HexaPDF Performance Benchmark
A look at how the HexaPDF application performs in respect to others
My pure Ruby PDF library HexaPDF contains an application for working with PDFs. In this post I look at how this application performs in comparison to other such applications.
About PDF Optimization
Although the hexapdf
application can perform various commands, for example displaying information
about a PDF file, modifying a PDF file or extracting files from a PDF file, I will concentrate on
the command to modify a PDF file.
One of the ways to use this command is to optimize a PDF file in terms of its file size. This involves reading and writing the PDF file and performing the optimization. Sometimes the word “optimization” is used when a PDF file is linearized for faster display on web sites. Here I always mean file size optimization.
There are various ways to optimize the file size of a PDF file and they can be divided into two groups: lossless and lossy operations. Since all used applications perform only lossless optimizations, I only look at those:
- Removing unused and deleted objects
-
A PDF file can store multiple revisions of an object but only the last one is used. So all other versions can safely be deleted.
- Using object and cross-reference streams
-
A PDF file can be thought of as a collection of random-access objects that are stored sequentially in an ASCII-based format. Object streams take those objects and store them compressed in a binary format. And cross-reference streams stores the file offsets to the objects in a compressed manner, instead of the standard ASCII-based format.
- Recompressing page content streams
-
The content of a PDF page is described in an ASCII-based format. Some PDF producers don’t optimize their output which can lead to bigger than necessary content streams or don’t store it in a compressed format.
There are some more techniques for reducing the file size like font subsetting/merging/deduplication or object and image deduplication. However, those are rather advanced and not implemented in most PDF libraries because it is hard to get them right.
Benchmark Setup
There are many applications that can perform some or all of the optimizations mentioned above.

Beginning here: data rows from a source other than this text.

theorem rdHead_stores {x : Shard} {l : Nat} (hin : x.heads + 32 * l + 32 ≤ wheelBase) (h : Misses p (x.heads + 32 * l) 32) :
    Stores s p (rdHead w x l) (headOf (memRead s.mem.bytes (x.heads + 32 * l) 32)) p := .bind (.rdKept hs ho hin h) (.pure _)

theorem rdHdr_stores {a : Nat} (hin : a + 64 ≤ wheelBase) (h : Misses p a 64) :
    Stores s p (rdHdr w a) (hdrOf (memRead s.mem.bytes a 64)) p := .bind (.rdKept hs ho hin h) (.pure _)

theorem wrHead_stores {x : Shard} {l : Nat} (h : HeadEntry) (hin : x.heads + 32 * l + 32 ≤ wheelBase) :
    Stores s p (wrHead w x l h) () (p ++ [(x.heads + 32 * l, headBytes h)]) := .wr hs ho (by simpa using hin)

end

/-! ### The end of an ATTACH -/

theorem reportCmd_leaves (s : State) (o : Option (Nat × Nat)) (st : Status) : (reportCmd s o st).pcl = s.pcl ∧
    (reportCmd s o st).slip = s.slip ∧ (reportCmd s o st).mem = s.mem ∧ (reportCmd s o st).engs = s.engs := by
  have h : Fr 205056 s (reportCmd s o st) := reportCmd_fr (by decide) (Fr.refl _ _)
  exact ⟨h.same .pcl rfl, h.same .slip rfl, h.same .mem rfl, h.same .engs rfl⟩

/-- The queue of updates at its mark, which is set where it was not. -/
def atMark (y : SlipQ) : SlipQ := (rewindRead y).getD (setMark y)

theorem atMark_valid (y : SlipQ) : (atMark y).markValid = true := by
  cases h : y.markValid <;> simp [atMark, rewindRead, h, setMark]

theorem atMark_readPkt (y : SlipQ) : (atMark y).readPkt = if y.markValid then y.markPkt else y.readPkt := by
  cases h : y.markValid <;> simp [atMark, rewindRead, h, setMark]

/-- What the end of an ATTACH leaves: the slot attached, the update queue at its mark; queues, memory and all other slots as before. -/
structure AttachEnds (s t : State) (k i : Nat) (x : WriterSlot) : Prop where
  slot : getSlot t k i = some { x with attached := true, attach := none, flip := none }
  others (j : Nat) (h : j ≠ i) : getSlot t k j = getSlot s k j
  queries : (getSlice t k).queries = (getSlice s k).queries
  updates : getSq t x.shard.updq = atMark (getSq s x.shard.updq)
  mem : t.mem = s.mem
  engs : t.engs = s.engs

theorem attachDone_ends (s : State) (k i : Nat) (x : WriterSlot) (q : QCmd) : AttachEnds s (attachDone s k i x q) k i x := by
  obtain ⟨u, hu⟩ : ∃ u, u = modSq (putSlot s k i { x with attached := true, attach := none, flip := none }) x.shard.updq atMark :=
    ⟨_, rfl⟩
  have hrow : attachDone s k i x q = reportCmd u q.origin .ok := by
    rw [hu]
    exact completeCmd_good _ _ _ _ rfl _
  obtain ⟨hpcl, hslip, hmem, hengs⟩ := reportCmd_leaves u q.origin .ok
  have hput : u.pcl = (putSlot s k i { x with attached := true, attach := none, flip := none }).pcl := by rw [hu]; rfl
  rw [hrow]
  refine ⟨?_, fun j hj => ?_, ?_, ?_, ?_, ?_⟩
  · rw [getSlot_of_pcl (hpcl.trans hput), getSlot_putSlot_self]
  · rw [getSlot_of_pcl (hpcl.trans hput), getSlot_putSlot, if_neg (Ne.symm hj)]
  · rw [getSlice_of_pcl (hpcl.trans hput), putSlot, getSlice_modSlice]
  · rw [getSq_of_slip hslip, hu, Proofs.getSq_modSq]
    rfl
  · rw [hmem, hu]; rfl
  · rw [hengs, hu]; rfl

/-! ### ATTACH, DETACH and COMPACT -/

/-- A command about a shard whose turn it is runs. -/
theorem shardHead_runs {s : State} {k c op : Nat} {q : QCmd} (h : Claim.atHead s (sliceEng k) c op q) (hop : sliceOps.contains op = true)
    (hturn : Claim.hasTurn s (sliceEng k) 0 c (sliceReady s k)) (f : State → QCmd → State) :
    ∃ u, Turned s u (sliceEng k) 0 ∧ shardHead s k c op f = f u q := by
  obtain ⟨u, hu, hturned⟩ := takeTurn_of hturn
  refine ⟨u, hturned, ?_⟩
  rw [shardHead, headRow_runs h hop, hu]

section
variable {s : State} {w : Who} (hs : Claim.clean s) (ho : Claim.openTo s w) {x : Shard} (hx : x.addr + 192 ≤ wheelBase)
include hs ho hx

theorem descReady_reads : Reads s (descReady w x) () :=
  .bind (.rd hs ho hx rfl) fun t ht => ⟨t, by
    rw [mayWrite, runActVal_get_bind, openTo_of_samePrt ht.prt ho _ _ true hx]
    rfl, ht⟩

/-- With no batch in progress and no chain being copied, recovery changes nothing. -/
theorem recoverShard_reads (hbatch : dSeen s x 88 8 % 2 ^ 48 = 0) (hst : dSeen s x 96 1 ≠ 1) :
    Reads s (recoverShard w x) (dSeen s x 96 1) := by
  refine .bind (x := ()) (.bind (.rdNat hs ho (by omega)) ?_) (.bind (.rdNat hs ho (by omega)) ?_)
  · show Reads s (if dSeen s x 88 8 % 2 ^ 48 ≠ 0 then _ else _) ()
    rw [if_neg (by rw [hbatch]; decide)]
    exact .pure _
  · show Reads s (if dSeen s x 96 1 = 1 then _ else _) _
    rw [if_neg hst]
    exact .pure _

end

/-- The slot an ATTACH whose checks pass takes. -/
def newSlot (s : State) (x : Shard) (c st : Nat) : WriterSlot :=
  { shard := x, ctx := c, attached := st ≠ 2, flip := if st = 2 then some s.pcl.order else none }

/-- The checks and the recovery of an ATTACH that has no step to recover but a chain that retires. -/
theorem attachWork_runs {s : State} {k c i : Nat} {b d : Bytes} (hok : shardCmdOk b = true)
    (hd : d = memRead s.mem.bytes (fld b 8 8) 192) (hk : bits (fld d 12 1) 3 0 = k) (hin : fld b 8 8 + 192 ≤ wheelBase)
    (hs : Claim.clean s) (ho : Claim.openTo s (whoWriter k c)) (hdesc : descOk9 (fld b 8 8) d = true)
    (hc : (getSq s (shardOf (fld b 8 8) d).updq).consumer.toNat = c) (hnone : slotOf s (fld b 8 8) = none)
    (hfree : (List.range 4).find? (fun i => (getSlot s k i).isNone) = some i) (hbatch : fld d 88 8 % 2 ^ 48 = 0)
    (hst : fld d 96 1 ≠ 1) : ∃ t, Charged s t ∧ runActVal (attachWork k c b) s =
      (.ok (i, newSlot s (shardOf (fld b 8 8) d) c (fld d 96 1)), if fld d 96 1 = 2 then (stampPcl t).2 else t) := by
  have hseen (o n : Nat) (h : o + n ≤ 192) : dSeen s (shardOf (fld b 8 8) d) o n = fld d o n := by
    rw [hd]; exact (fld_memRead _ _ _ _ _ h).symm
  obtain ⟨s1, h1, c1⟩ := (Reads.rd hs ho hin hd).run
  obtain ⟨s2, h2, c2⟩ := descReady_reads hs ho (x := shardOf (fld b 8 8) d) hin s1 c1
  obtain ⟨s3, h3, c3⟩ := recoverShard_reads hs ho (x := shardOf (fld b 8 8) d) hin (by rw [hseen _ _ (by decide)]; exact hbatch)
    (by rw [hseen _ _ (by decide)]; exact hst) s2 c2
  rw [hseen _ _ (by decide)] at h3
  have hpcl1 : s1.pcl = s.pcl := by rw [c1.eq]
  have hpcl3 : s3.pcl = s.pcl := by rw [c3.eq]
  refine ⟨s3, c3, ?_⟩
  have hchecks : (decide (bits (fld d 12 1) 3 0 ≠ k) || !descOk9 (fld b 8 8) d ||
      decide ((getSq s1 (shardOf (fld b 8 8) d).updq).consumer.toNat ≠ c) || (slotOf s1 (fld b 8 8)).isSome) = false := by
    rw [slotOf_of_pcl hpcl1, hnone, hdesc, getSq_of_slip (by rw [c1.eq] : s1.slip = s.slip), hk, hc]
    simp
  have hfree1 : (List.range 4).find? (fun i => (getSlot s1 k i).isNone) = some i := by
    rw [← hfree]
    exact congrArg (fun f => (List.range 4).find? f) (funext fun i => by rw [getSlot_of_pcl hpcl1])
  unfold attachWork
  rw [runActVal_stopIf_bind (by rw [hok]; rfl), runActVal_bind_ok h1]
  dsimp only
  rw [runActVal_get_bind, runActVal_stopIf_bind hchecks, hfree1]
  dsimp only
  rw [runActVal_bind_ok h2, runActVal_bind_ok h3, runActVal_get_bind]
  by_cases h : fld d 96 1 = 2
  · rw [if_pos h, if_pos h, newSlot, if_pos h, ← hpcl3]
    simp [h]
    rfl
  · rw [if_neg h, if_neg h, newSlot, if_neg h]
    simp [h]

/-- What an ATTACH whose turn it is does. -/
def attachTurn (k c : Nat) (s : State) (q : QCmd) : State :=
  match runActVal (attachWork k c q.bytes) s with
  | (.error st, s) => completeHead s (sliceEng k) c q st
  | (.ok (i, x), s) =>
    if x.attached then attachDone (popQ s (sliceEng k) c) k i x q else putSlot (popQ s (sliceEng k) c) k i { x with attach := some q }

theorem pclAttach_eq (s : State) (k c : Nat) : pclAttach s k c = shardHead s k c 0x81 (attachTurn k c) := rfl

Since I’m working on Linux I will use applications that are readily available on this platform and which are command line applications.
Since the abilities of the applications vary, following is a table of keys used to describe the various operations:
Key | Operation |
---|---|
C | Compacting by removing unused and deleted objects |
S | Usage of object and cross-reference streams |
P | Recompression of page content streams |
The list of the benchmarked applications:
- hexapdf
-
Homepage: http://hexapdf.gettalong.org
Version: Latest version in Github repository
Abilities: Any combination of C, S and Phexapdf
is used multiple times, with increasing level of compression, with the following commands:hexapdf hexapdf modify -f input.pdf --no-compact output.pdf
hexapdf C hexapdf modify -f input.pdf --compact output.pdf
hexapdf CS hexapdf modify -f input.pdf --compact --object-streams generate output.pdf
hexapdf CSP hexapdf modify -f input.pdf --compact --object-streams generate --compress-pages output.pdf
- pdftk
-
Homepage: https://www.pdflabs.com/tools/pdftk-the-pdf-toolkit/
Version: 2.02
Abilities: Cpdftk
is probably the best known application because, likehexapdf
it allows for many different operations on PDFs. It is based on the Java iText library which has been compiled to native code using GCJ.The application doesn’t have options for optimizing a PDF file but it can be assumed that it removes unused and deleted objects.
It is used in the benchmark like this:
pdftk C pdftk input.pdf output output.pdf
- qpdf
-
Homepage: http://qpdf.sourceforge.net/
Version: 6.0.0
Abilities: C, CSQPDF is a command line application for transforming PDF file written in C++ and it is used like this:
qpdf C qpdf input.pdf output.pdf
qpdf CS qpdf --object-streams=generate input.pdf output.pdf
- smpdf
- Homepage: http://www.coherentpdf.com/compression.html
Version: 1.4.1
Abilities: CSPThis is a commercial application but can be used for evaluation purposes. The application is probably written in OCaml since it uses the CamlPDF library.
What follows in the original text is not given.